■ PROBLEM TO SOLVE: From the entries below, transcribe exactly the lines between the line holding "theorem countChain (s" and the line holding "LinksKept s (State.receive", inclusive; skip all other lines.

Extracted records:
- Opening Delimiter -

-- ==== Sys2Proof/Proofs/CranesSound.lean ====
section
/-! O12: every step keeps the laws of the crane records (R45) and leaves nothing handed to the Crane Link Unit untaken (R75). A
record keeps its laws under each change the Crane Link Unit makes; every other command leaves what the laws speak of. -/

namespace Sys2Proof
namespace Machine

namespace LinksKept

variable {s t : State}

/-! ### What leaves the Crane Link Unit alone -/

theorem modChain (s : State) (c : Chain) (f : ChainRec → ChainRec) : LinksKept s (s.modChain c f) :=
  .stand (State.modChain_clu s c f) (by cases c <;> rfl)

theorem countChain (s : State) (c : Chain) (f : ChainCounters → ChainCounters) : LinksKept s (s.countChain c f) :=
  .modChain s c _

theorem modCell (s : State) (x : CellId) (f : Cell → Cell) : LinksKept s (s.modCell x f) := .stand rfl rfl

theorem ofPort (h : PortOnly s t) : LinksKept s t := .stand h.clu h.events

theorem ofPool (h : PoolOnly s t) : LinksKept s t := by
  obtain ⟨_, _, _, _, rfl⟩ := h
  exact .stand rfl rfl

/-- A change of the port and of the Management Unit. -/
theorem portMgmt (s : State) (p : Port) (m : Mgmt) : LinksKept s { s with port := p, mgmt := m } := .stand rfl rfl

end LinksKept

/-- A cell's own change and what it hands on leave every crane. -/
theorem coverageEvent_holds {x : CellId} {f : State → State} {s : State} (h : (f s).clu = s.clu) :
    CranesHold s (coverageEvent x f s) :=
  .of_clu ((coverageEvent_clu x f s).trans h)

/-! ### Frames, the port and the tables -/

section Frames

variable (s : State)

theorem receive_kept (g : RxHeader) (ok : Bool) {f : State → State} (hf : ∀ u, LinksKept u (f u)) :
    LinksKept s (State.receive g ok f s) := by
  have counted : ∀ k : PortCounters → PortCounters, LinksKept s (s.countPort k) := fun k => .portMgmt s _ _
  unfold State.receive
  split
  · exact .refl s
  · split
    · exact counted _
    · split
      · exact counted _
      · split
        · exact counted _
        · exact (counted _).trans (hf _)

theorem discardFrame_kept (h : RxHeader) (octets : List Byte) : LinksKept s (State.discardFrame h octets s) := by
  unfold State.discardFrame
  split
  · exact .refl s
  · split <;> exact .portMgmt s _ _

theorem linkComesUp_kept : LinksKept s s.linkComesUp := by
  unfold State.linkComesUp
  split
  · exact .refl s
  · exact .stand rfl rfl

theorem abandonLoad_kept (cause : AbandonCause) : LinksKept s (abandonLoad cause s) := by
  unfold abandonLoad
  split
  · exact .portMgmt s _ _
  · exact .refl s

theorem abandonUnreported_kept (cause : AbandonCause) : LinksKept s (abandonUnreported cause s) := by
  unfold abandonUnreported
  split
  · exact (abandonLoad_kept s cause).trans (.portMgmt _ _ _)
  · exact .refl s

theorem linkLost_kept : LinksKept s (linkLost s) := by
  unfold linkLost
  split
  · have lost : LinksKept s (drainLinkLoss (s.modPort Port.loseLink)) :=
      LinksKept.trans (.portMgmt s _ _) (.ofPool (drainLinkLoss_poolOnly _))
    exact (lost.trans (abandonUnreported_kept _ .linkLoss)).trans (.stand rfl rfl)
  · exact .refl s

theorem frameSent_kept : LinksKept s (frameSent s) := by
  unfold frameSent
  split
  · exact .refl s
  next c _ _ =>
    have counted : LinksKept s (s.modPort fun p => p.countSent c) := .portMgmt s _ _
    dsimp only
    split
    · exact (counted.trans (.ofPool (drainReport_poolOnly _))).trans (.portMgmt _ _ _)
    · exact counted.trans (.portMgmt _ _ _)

- Closing Delimiter -

■ RESULT OF THE TASK:
theorem countChain (s : State) (c : Chain) (f : ChainCounters → ChainCounters) : LinksKept s (s.countChain c f) :=
  .modChain s c _

theorem modCell (s : State) (x : CellId) (f : Cell → Cell) : LinksKept s (s.modCell x f) := .stand rfl rfl

theorem ofPort (h : PortOnly s t) : LinksKept s t := .stand h.clu h.events

theorem ofPool (h : PoolOnly s t) : LinksKept s t := by
  obtain ⟨_, _, _, _, rfl⟩ := h
  exact .stand rfl rfl

/-- A change of the port and of the Management Unit. -/
theorem portMgmt (s : State) (p : Port) (m : Mgmt) : LinksKept s { s with port := p, mgmt := m } := .stand rfl rfl

end LinksKept

/-- A cell's own change and what it hands on leave every crane. -/
theorem coverageEvent_holds {x : CellId} {f : State → State} {s : State} (h : (f s).clu = s.clu) :
    CranesHold s (coverageEvent x f s) :=
  .of_clu ((coverageEvent_clu x f s).trans h)

/-! ### Frames, the port and the tables -/

section Frames

variable (s : State)

theorem receive_kept (g : RxHeader) (ok : Bool) {f : State → State} (hf : ∀ u, LinksKept u (f u)) :
    LinksKept s (State.receive g ok f s) := by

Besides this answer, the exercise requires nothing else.